Macro Tsimmis

intelligently hedged investment

BUY ProShares Short QQQ (PSQ), Short Dow30 (DOG), & Short S&P 500 (SH)

Posted by intelledgement on Thu, 21 May 09

We’re back short as of the close today.

When we hit the eject button on the short positions in March, we expected to be back here sooner or later. We believe that the optimism the market has reflected in the 37% surge in the S&P 500 index between 9 March and 8 May has been sadly misplaced. The collapse of the residential real estate bubble is still ongoing, with concomitant credit card debt defaults, decreases in consumer spending, a continuing rise in unemployment, and coming soon will be a spate of commercial real estate defaults.
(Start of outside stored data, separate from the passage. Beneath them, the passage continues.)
theorem witness_OnlyAnAccessDuringResetStops : ({ State.reset with inReset := true, inputs := [rd 0x20] } : State).Inv ∧
    step { State.reset with inReset := true, inputs := [rd 0x20] } = .fault .hostAccessInReset := ⟨by decide, rfl⟩

theorem witness_OperandRegistersAreTheHosts :
    (∃ t, step (State.before (idle 1 2 3) [wr 0x00 9]) = .next t ∧ t.opa ≠ (idle 1 2 3).opa) ∧
    (∃ t, step (State.before (idle 1 2 3) [wr 0x08 9]) = .next t ∧ t.opb ≠ (idle 1 2 3).opb) ∧
    (∃ t, step (State.before (idle 1 2 3) [wr 0x10 9]) = .next t ∧ t.opm ≠ (idle 1 2 3).opm) ∧
    (∃ t, step (State.before (idle 1 2 3) [.resetAssert]) = .next t ∧ t.opa ≠ (idle 1 2 3).opa) :=
  ⟨⟨_, rfl, by decide⟩, ⟨_, rfl, by decide⟩, ⟨_, rfl, by decide⟩, ⟨_, rfl, by decide⟩⟩

theorem witness_ResultChangesOnlyAtSuccess : (∃ t, step (flying 1 5 5 7) = .next t ∧ t.result ≠ (flying 1 5 5 7).result) ∧
    (∃ t, step { State.reset with result := 9, inputs := [.resetAssert] } = .next t ∧ t.result ≠ 9) :=
  ⟨⟨_, rfl, by decide +kernel⟩, ⟨_, rfl, by decide⟩⟩

/-- One witness a way: the engine's turn with and without an event, a CMD write while idle, reset. -/
theorem witness_CauseChangesOnlyAtCompletion :
    (∃ t, step { flying 1 5 5 7 with cause := 2 } = .next t ∧ t.cause ≠ 2) ∧
    (∃ t, step { flying 1 5 5 7 with cause := 2, inputs := [.engineComplete] } = .next t ∧ t.cause ≠ 2) ∧
    (∃ t, step (State.before (idle 1 0 4) [wr 0x18 3]) = .next t ∧ t.cause ≠ (idle 1 0 4).cause) ∧
    (∃ t, step { State.reset with cause := 3, inputs := [.resetAssert] } = .next t ∧ t.cause ≠ 3) :=
  ⟨⟨_, rfl, by decide⟩, ⟨_, rfl, by decide⟩, ⟨_, rfl, by decide⟩, ⟨_, rfl, by decide⟩⟩

theorem witness_OverrunIsSticky :
    (∃ t, step (State.before (flying 1 5 5 7) [wr 0x18 1]) = .next t ∧ t.overrun = true) ∧
    (∃ t, step { State.reset with overrun := true, inputs := [wr 0x20 0x100] } = .next t ∧ t.overrun = false) ∧
    (∃ t, step { State.reset with overrun := true, inputs := [wr 0x20 0xFF] } = .next t ∧ t.overrun = true) ∧
    (∃ t, step { State.reset with overrun := true, inputs := [.resetAssert] } = .next t ∧ t.overrun = false) :=
  ⟨⟨_, rfl, rfl⟩, ⟨_, rfl, rfl⟩, ⟨_, rfl, rfl⟩, ⟨_, rfl, rfl⟩⟩

theorem witness_LatchesChangeOnlyAtAccept : ∃ t, step (State.before (idle 5 5 7) [wr 0x18 1]) = .next t ∧ t.lop ≠ 0 :=
  ⟨_, rfl, by decide⟩

theorem witness_IdleLatchesAreNeverRead : (State.before (idle 5 5 7) [wr 0x18 1]).busy = false ∧
    (∃ t, step (State.before (idle 5 5 7) [wr 0x18 1]) = .next t) ∧
    (∃ f, step { State.reset with inReset := true, inputs := [rd 0] } = .fault f) := ⟨rfl, ⟨_, rfl⟩, ⟨_, rfl⟩⟩

theorem witness_ReservedStatusBitsReadZero : (9 ≤ 63 ∧ 9 ≤ 9) ∧ BitVec.getLsbD (0x100 : Word) 8 = BitVec.getLsbD (0xF0C : Word) 8 := by
  decide

theorem witness_ReadsReturnTheTableValue : (State.before (idle 1 2 3) [rd Slot.reserved38.offset]).inReset = false ∧
    (State.before (idle 1 2 3) [rd 0x38]).inputs = [.host (.read Slot.reserved38.offset 8)] := by decide

theorem witness_WritesHaveTheListedEffect : (State.before (idle 1 2 3) [wr 0x38 5]).inReset = false ∧
    (State.before (idle 1 2 3) [wr 0x38 5]).inputs = [.host (.write Slot.reserved38.offset 8 5)] := by decide

/-- The last admitted offset, and the ways to miss. -/
theorem witness_AccessesAreAdmittedByWidthAndOffset : (8 = 8 ∧ (0x38 : Int) % 8 = 0 ∧ (0 : Int) ≤ 0x38 ∧ (0x38 : Int) ≤ 0x38) ∧
    ¬(8 = 8 ∧ (0x40 : Int) % 8 = 0 ∧ (0 : Int) ≤ 0x40 ∧ (0x40 : Int) ≤ 0x38) ∧
    ¬(4 = 8 ∧ (0 : Int) % 8 = 0 ∧ (0 : Int) ≤ 0 ∧ (0 : Int) ≤ 0x38) ∧
    (State.before State.reset [rd 0x40]).inputs = [.host (.read 0x40 8)] ∧ State.reset.inReset = false := by decide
Furthermore, the new US government has disappointingly extended the policies of the previous administration to attempt to prop up the zombie banks and keep the easy credit spigots open. While these policies have been successful in staving off “systemic risk” defaults, they will only postpone the day of reckoning and, by throwing increasingly less good money after bad, are debilitating the already-weak dollar as well.

We are going with the Proshares Short QQQ (PSQ) ETF, whose managers “seeks daily investment results, before fees and expenses, that correspond to the inverse (opposite) of the daily performance of the NASDAQ-100 Index,” their Short DOW 30 (DOG) ETF, aimed at achieving “daily investment results, before fees and expenses, that correspond to the inverse (opposite) of the daily performance of the Dow Jones Industrial Average Index,” and their Short S&P 500 (SH) ETF, which seeks daily investment results, before fees and expenses, that correspond to the inverse (opposite) of the daily performance of the S&P500® Index.”

One strategy note: we seek to invest congruent with long-term, macro trends which, typically, should result in relatively rare adjustments to the portfolio lineup. Obviously that has not been the case in the last nine months or so, during which time we have switched from long to neutral to short to neutral to long (for five days earlier this month) to neutral to short! This unusually frenetic maneuvering is a function of off-the-scale levels of volatility, as outlined in this recent Motley Fool article. The specter of systemic risk has made it extraordinarily hard to assign valuations, and in the fog of this uncertainty, when you have the market moving as much in two or three days as it “normally” does in a year, more frequent adjustments are appropriate.

For example, while it would have been rational to ignore the rally that started in March and stay short—because eventually when reality reasserted itself, the market would come back down to us—by divesting ourselves of the short positions, we afforded ourselves an opportunity to reacquire them here, at a 25% discount. That is too big an opportunity to ignore.